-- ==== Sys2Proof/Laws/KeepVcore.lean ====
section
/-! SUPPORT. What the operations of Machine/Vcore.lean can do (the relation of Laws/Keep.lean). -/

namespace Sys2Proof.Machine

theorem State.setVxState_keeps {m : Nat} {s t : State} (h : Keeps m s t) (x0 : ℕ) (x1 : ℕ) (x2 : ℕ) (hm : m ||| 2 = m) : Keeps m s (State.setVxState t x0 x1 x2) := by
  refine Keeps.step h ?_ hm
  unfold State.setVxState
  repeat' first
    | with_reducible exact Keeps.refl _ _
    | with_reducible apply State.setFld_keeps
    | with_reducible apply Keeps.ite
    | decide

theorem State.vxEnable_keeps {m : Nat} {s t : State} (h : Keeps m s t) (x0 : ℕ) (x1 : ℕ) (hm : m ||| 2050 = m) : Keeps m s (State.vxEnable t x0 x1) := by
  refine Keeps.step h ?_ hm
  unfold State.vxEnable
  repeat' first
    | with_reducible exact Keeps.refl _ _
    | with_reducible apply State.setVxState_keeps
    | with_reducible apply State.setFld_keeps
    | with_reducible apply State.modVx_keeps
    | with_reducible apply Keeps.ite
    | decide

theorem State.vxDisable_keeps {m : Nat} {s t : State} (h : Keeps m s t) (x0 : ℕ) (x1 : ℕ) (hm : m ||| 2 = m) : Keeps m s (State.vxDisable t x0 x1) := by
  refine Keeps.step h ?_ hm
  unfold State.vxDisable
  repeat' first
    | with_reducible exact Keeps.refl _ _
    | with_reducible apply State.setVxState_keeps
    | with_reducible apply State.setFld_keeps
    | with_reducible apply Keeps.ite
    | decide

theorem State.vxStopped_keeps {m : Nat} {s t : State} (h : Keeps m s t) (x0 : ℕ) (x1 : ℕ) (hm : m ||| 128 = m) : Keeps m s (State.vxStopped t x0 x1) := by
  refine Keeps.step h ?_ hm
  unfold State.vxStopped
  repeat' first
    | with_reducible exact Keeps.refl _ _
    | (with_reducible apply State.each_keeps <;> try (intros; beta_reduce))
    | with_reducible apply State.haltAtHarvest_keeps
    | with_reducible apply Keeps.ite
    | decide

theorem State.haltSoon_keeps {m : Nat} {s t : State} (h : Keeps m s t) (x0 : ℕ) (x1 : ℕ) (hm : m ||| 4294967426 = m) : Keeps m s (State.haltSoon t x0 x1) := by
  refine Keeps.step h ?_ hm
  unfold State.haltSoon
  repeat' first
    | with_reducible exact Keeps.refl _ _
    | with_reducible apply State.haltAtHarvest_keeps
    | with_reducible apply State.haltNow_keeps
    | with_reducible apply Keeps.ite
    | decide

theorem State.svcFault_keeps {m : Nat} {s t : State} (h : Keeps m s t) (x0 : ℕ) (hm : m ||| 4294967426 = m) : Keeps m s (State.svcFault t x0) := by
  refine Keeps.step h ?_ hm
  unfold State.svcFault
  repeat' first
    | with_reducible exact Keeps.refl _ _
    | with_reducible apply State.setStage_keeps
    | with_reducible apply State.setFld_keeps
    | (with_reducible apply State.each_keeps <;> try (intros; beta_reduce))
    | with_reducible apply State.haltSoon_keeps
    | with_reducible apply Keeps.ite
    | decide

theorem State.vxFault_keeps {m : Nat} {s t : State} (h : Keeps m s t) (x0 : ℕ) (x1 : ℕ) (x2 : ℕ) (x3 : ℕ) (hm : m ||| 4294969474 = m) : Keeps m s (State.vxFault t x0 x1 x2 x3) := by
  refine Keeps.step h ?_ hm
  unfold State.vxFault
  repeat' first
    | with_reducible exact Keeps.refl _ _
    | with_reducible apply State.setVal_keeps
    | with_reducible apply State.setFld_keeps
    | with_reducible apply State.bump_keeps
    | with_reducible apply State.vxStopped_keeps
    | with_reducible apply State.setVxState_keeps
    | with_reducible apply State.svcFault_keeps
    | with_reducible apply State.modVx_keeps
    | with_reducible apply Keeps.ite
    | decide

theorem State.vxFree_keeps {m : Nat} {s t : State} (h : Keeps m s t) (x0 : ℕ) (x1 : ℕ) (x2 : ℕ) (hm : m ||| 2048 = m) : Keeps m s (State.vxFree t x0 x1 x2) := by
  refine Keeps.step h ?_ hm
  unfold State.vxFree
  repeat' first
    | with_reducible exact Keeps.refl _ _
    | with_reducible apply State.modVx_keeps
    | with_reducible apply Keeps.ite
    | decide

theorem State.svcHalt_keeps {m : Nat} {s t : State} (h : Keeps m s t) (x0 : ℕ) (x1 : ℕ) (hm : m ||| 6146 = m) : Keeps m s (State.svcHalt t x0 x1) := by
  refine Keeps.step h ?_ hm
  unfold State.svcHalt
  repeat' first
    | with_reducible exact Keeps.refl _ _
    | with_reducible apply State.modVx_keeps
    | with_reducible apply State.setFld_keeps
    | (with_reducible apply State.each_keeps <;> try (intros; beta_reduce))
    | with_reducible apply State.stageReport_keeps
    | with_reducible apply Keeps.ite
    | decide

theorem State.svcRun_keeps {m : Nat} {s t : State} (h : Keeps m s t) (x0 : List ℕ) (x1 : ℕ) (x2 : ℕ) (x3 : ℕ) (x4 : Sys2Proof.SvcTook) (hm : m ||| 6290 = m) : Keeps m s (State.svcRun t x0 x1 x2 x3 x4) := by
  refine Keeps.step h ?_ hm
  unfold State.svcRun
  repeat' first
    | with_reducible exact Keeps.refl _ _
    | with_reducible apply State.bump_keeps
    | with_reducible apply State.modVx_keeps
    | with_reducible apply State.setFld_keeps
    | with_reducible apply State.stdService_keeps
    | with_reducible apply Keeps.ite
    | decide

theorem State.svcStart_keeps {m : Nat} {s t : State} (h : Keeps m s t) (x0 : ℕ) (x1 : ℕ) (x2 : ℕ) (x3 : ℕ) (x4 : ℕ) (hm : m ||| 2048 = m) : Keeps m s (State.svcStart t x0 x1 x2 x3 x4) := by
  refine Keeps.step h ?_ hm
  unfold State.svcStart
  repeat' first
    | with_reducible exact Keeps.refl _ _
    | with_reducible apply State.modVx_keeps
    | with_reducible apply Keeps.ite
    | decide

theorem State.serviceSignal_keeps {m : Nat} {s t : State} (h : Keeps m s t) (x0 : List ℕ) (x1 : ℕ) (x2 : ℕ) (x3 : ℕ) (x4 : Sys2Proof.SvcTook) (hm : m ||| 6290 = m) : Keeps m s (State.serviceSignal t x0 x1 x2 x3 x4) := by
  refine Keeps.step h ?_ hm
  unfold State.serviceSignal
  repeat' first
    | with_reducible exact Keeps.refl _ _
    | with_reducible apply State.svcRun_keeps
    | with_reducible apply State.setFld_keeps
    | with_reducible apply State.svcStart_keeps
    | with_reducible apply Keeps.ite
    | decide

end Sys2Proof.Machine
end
· · ·
Where does the word "serviceSignal" occur in the data? Copy every line that has it.

- _Response below_:
theorem State.serviceSignal_keeps {m : Nat} {s t : State} (h : Keeps m s t) (x0 : List ℕ) (x1 : ℕ) (x2 : ℕ) (x3 : ℕ) (x4 : Sys2Proof.SvcTook) (hm : m ||| 6290 = m) : Keeps m s (State.serviceSignal t x0 x1 x2 x3 x4) := by
  unfold State.serviceSignal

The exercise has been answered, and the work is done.